== INPUT DATA

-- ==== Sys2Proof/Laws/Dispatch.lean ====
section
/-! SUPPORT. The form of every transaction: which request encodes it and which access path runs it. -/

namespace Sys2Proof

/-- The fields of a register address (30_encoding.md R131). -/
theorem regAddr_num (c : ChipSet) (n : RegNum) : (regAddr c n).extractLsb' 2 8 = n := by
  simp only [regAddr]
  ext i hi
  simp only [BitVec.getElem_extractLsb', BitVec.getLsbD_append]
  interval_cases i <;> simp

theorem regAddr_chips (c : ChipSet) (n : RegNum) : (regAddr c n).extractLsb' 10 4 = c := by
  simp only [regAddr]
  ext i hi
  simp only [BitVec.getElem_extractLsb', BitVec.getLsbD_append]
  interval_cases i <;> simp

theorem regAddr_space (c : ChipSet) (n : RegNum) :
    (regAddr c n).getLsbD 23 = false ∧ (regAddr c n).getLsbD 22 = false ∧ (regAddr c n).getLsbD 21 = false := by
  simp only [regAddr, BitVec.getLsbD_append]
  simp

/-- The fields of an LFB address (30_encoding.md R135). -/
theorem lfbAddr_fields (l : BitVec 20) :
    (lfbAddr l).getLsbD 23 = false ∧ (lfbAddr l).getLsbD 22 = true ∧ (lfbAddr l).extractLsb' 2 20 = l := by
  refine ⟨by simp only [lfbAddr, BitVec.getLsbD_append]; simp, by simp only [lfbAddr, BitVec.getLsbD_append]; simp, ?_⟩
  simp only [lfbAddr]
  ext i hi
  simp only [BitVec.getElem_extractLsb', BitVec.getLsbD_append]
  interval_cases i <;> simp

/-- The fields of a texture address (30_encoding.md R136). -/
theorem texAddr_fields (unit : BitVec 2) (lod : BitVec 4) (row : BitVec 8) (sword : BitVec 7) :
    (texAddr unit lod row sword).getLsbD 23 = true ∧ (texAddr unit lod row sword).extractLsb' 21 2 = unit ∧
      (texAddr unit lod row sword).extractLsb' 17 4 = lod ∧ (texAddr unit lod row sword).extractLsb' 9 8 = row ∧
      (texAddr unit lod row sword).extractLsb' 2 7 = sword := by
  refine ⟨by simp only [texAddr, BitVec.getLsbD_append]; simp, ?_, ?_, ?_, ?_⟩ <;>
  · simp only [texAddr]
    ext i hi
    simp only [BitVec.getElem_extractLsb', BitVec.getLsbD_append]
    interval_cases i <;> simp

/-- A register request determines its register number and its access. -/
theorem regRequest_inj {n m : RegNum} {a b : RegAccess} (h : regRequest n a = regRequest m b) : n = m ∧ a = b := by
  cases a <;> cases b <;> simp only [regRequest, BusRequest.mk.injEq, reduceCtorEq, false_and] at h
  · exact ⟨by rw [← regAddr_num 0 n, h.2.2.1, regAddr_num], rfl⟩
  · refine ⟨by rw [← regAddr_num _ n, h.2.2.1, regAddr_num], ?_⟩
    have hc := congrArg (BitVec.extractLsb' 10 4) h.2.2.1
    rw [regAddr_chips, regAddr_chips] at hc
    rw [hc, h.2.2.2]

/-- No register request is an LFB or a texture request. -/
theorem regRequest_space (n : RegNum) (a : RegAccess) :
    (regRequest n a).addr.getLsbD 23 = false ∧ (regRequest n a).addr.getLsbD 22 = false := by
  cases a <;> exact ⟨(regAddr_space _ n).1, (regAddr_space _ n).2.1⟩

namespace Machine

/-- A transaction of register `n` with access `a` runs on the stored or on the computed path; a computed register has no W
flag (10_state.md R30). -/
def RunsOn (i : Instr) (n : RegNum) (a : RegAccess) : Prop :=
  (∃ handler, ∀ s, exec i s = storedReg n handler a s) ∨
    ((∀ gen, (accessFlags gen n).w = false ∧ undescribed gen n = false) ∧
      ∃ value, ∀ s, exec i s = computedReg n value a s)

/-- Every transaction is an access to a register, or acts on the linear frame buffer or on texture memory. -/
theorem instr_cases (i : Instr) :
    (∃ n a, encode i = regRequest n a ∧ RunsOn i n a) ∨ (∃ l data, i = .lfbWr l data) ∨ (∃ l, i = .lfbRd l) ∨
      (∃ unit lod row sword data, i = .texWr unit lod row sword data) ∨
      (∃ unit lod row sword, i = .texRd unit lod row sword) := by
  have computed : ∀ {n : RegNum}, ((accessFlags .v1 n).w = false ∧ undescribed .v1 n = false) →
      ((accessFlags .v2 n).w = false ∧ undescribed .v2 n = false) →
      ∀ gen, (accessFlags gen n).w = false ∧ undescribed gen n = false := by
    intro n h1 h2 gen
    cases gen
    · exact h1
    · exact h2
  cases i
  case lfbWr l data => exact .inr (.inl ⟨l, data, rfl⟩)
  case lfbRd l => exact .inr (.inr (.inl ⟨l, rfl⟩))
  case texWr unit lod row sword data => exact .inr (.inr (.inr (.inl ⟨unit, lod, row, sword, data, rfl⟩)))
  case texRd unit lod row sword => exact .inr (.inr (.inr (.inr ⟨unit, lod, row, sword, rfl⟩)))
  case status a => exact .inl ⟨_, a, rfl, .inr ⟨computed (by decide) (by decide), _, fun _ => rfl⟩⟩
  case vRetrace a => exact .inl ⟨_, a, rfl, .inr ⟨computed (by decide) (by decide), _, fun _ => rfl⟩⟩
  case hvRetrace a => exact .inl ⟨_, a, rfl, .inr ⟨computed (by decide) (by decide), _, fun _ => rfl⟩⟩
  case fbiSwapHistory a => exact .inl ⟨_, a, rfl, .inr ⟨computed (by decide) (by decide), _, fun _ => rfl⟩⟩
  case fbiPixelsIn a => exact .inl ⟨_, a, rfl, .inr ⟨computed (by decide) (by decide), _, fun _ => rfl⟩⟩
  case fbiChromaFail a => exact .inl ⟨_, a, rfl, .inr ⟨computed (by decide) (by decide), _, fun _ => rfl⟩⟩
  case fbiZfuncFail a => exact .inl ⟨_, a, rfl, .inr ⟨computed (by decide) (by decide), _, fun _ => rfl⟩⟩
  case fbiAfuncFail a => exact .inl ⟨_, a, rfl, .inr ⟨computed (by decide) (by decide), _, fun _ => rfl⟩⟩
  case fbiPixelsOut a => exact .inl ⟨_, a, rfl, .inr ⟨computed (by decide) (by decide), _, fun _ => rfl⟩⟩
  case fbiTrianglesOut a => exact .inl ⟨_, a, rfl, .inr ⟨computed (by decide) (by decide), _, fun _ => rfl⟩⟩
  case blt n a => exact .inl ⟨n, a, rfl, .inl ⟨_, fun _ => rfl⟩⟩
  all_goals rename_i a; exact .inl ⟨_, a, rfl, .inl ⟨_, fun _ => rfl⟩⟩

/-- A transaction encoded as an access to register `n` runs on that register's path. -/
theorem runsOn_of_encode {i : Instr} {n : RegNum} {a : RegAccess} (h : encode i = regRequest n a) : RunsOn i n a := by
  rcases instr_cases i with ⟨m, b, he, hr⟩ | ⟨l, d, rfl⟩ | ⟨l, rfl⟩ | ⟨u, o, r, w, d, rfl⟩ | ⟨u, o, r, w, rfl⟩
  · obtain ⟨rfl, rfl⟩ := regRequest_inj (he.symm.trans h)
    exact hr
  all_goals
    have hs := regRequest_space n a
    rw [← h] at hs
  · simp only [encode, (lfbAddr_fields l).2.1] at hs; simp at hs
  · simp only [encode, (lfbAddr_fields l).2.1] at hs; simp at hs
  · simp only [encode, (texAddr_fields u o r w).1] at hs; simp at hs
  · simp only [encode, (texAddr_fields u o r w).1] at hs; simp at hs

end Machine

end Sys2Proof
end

====

Repeat the listing exactly, keeping every word in place.

SOLUTION FOR THIS EXERCISE →
-- ==== Sys2Proof/Laws/Dispatch.lean ====
section
/-! SUPPORT. The form of every transaction: which request encodes it and which access path runs it. -/

namespace Sys2Proof

/-- The fields of a register address (30_encoding.md R131). -/
theorem regAddr_num (c : ChipSet) (n : RegNum) : (regAddr c n).extractLsb' 2 8 = n := by
  simp only [regAddr]
  ext i hi
  simp only [BitVec.getElem_extractLsb', BitVec.getLsbD_append]
  interval_cases i <;> simp

theorem regAddr_chips (c : ChipSet) (n : RegNum) : (regAddr c n).extractLsb' 10 4 = c := by
  simp only [regAddr]
  ext i hi
  simp only [BitVec.getElem_extractLsb', BitVec.getLsbD_append]
  interval_cases i <;> simp

theorem regAddr_space (c : ChipSet) (n : RegNum) :
    (regAddr c n).getLsbD 23 = false ∧ (regAddr c n).getLsbD 22 = false ∧ (regAddr c n).getLsbD 21 = false := by
  simp only [regAddr, BitVec.getLsbD_append]
  simp

/-- The fields of an LFB address (30_encoding.md R135). -/
theorem lfbAddr_fields (l : BitVec 20) :
    (lfbAddr l).getLsbD 23 = false ∧ (lfbAddr l).getLsbD 22 = true ∧ (lfbAddr l).extractLsb' 2 20 = l := by
  refine ⟨by simp only [lfbAddr, BitVec.getLsbD_append]; simp, by simp only [lfbAddr, BitVec.getLsbD_append]; simp, ?_⟩
  simp only [lfbAddr]
  ext i hi
  simp only [BitVec.getElem_extractLsb', BitVec.getLsbD_append]
  interval_cases i <;> simp

/-- The fields of a texture address (30_encoding.md R136). -/
theorem texAddr_fields (unit : BitVec 2) (lod : BitVec 4) (row : BitVec 8) (sword : BitVec 7) :
    (texAddr unit lod row sword).getLsbD 23 = true ∧ (texAddr unit lod row sword).extractLsb' 21 2 = unit ∧
      (texAddr unit lod row sword).extractLsb' 17 4 = lod ∧ (texAddr unit lod row sword).extractLsb' 9 8 = row ∧
      (texAddr unit lod row sword).extractLsb' 2 7 = sword := by
  refine ⟨by simp only [texAddr, BitVec.getLsbD_append]; simp, ?_, ?_, ?_, ?_⟩ <;>
  · simp only [texAddr]
    ext i hi
    simp only [BitVec.getElem_extractLsb', BitVec.getLsbD_append]
    interval_cases i <;> simp

/-- A register request determines its register number and its access. -/
theorem regRequest_inj {n m : RegNum} {a b : RegAccess} (h : regRequest n a = regRequest m b) : n = m ∧ a = b := by
  cases a <;> cases b <;> simp only [regRequest, BusRequest.mk.injEq, reduceCtorEq, false_and] at h
  · exact ⟨by rw [← regAddr_num 0 n, h.2.2.1, regAddr_num], rfl⟩
  · refine ⟨by rw [← regAddr_num _ n, h.2.2.1, regAddr_num], ?_⟩
    have hc := congrArg (BitVec.extractLsb' 10 4) h.2.2.1
    rw [regAddr_chips, regAddr_chips] at hc
    rw [hc, h.2.2.2]

/-- No register request is an LFB or a texture request. -/
theorem regRequest_space (n : RegNum) (a : RegAccess) :
    (regRequest n a).addr.getLsbD 23 = false ∧ (regRequest n a).addr.getLsbD 22 = false := by
  cases a <;> exact ⟨(regAddr_space _ n).1, (regAddr_space _ n).2.1⟩

namespace Machine

/-- A transaction of register `n` with access `a` runs on the stored or on the computed path; a computed register has no W
flag (10_state.md R30). -/
def RunsOn (i : Instr) (n : RegNum) (a : RegAccess) : Prop :=
  (∃ handler, ∀ s, exec i s = storedReg n handler a s) ∨
    ((∀ gen, (accessFlags gen n).w = false ∧ undescribed gen n = false) ∧
      ∃ value, ∀ s, exec i s = computedReg n value a s)

/-- Every transaction is an access to a register, or acts on the linear frame buffer or on texture memory. -/
theorem instr_cases (i : Instr) :
    (∃ n a, encode i = regRequest n a ∧ RunsOn i n a) ∨ (∃ l data, i = .lfbWr l data) ∨ (∃ l, i = .lfbRd l) ∨
      (∃ unit lod row sword data, i = .texWr unit lod row sword data) ∨
      (∃ unit lod row sword, i = .texRd unit lod row sword) := by
  have computed : ∀ {n : RegNum}, ((accessFlags .v1 n).w = false ∧ undescribed .v1 n = false) →
      ((accessFlags .v2 n).w = false ∧ undescribed .v2 n = false) →
      ∀ gen, (accessFlags gen n).w = false ∧ undescribed gen n = false := by
    intro n h1 h2 gen
    cases gen
    · exact h1
    · exact h2
  cases i
  case lfbWr l data => exact .inr (.inl ⟨l, data, rfl⟩)
  case lfbRd l => exact .inr (.inr (.inl ⟨l, rfl⟩))
  case texWr unit lod row sword data => exact .inr (.inr (.inr (.inl ⟨unit, lod, row, sword, data, rfl⟩)))
  case texRd unit lod row sword => exact .inr (.inr (.inr (.inr ⟨unit, lod, row, sword, rfl⟩)))
  case status a => exact .inl ⟨_, a, rfl, .inr ⟨computed (by decide) (by decide), _, fun _ => rfl⟩⟩
  case vRetrace a => exact .inl ⟨_, a, rfl, .inr ⟨computed (by decide) (by decide), _, fun _ => rfl⟩⟩
  case hvRetrace a => exact .inl ⟨_, a, rfl, .inr ⟨computed (by decide) (by decide), _, fun _ => rfl⟩⟩
  case fbiSwapHistory a => exact .inl ⟨_, a, rfl, .inr ⟨computed (by decide) (by decide), _, fun _ => rfl⟩⟩
  case fbiPixelsIn a => exact .inl ⟨_, a, rfl, .inr ⟨computed (by decide) (by decide), _, fun _ => rfl⟩⟩
  case fbiChromaFail a => exact .inl ⟨_, a, rfl, .inr ⟨computed (by decide) (by decide), _, fun _ => rfl⟩⟩
  case fbiZfuncFail a => exact .inl ⟨_, a, rfl, .inr ⟨computed (by decide) (by decide), _, fun _ => rfl⟩⟩
  case fbiAfuncFail a => exact .inl ⟨_, a, rfl, .inr ⟨computed (by decide) (by decide), _, fun _ => rfl⟩⟩
  case fbiPixelsOut a => exact .inl ⟨_, a, rfl, .inr ⟨computed (by decide) (by decide), _, fun _ => rfl⟩⟩
  case fbiTrianglesOut a => exact .inl ⟨_, a, rfl, .inr ⟨computed (by decide) (by decide), _, fun _ => rfl⟩⟩
  case blt n a => exact .inl ⟨n, a, rfl, .inl ⟨_, fun _ => rfl⟩⟩
  all_goals rename_i a; exact .inl ⟨_, a, rfl, .inl ⟨_, fun _ => rfl⟩⟩

/-- A transaction encoded as an access to register `n` runs on that register's path. -/
theorem runsOn_of_encode {i : Instr} {n : RegNum} {a : RegAccess} (h : encode i = regRequest n a) : RunsOn i n a := by
  rcases instr_cases i with ⟨m, b, he, hr⟩ | ⟨l, d, rfl⟩ | ⟨l, rfl⟩ | ⟨u, o, r, w, d, rfl⟩ | ⟨u, o, r, w, rfl⟩
  · obtain ⟨rfl, rfl⟩ := regRequest_inj (he.symm.trans h)
    exact hr
  all_goals
    have hs := regRequest_space n a
    rw [← h] at hs
  · simp only [encode, (lfbAddr_fields l).2.1] at hs; simp at hs
  · simp only [encode, (lfbAddr_fields l).2.1] at hs; simp at hs
  · simp only [encode, (texAddr_fields u o r w).1] at hs; simp at hs
  · simp only [encode, (texAddr_fields u o r w).1] at hs; simp at hs

end Machine

end Sys2Proof
end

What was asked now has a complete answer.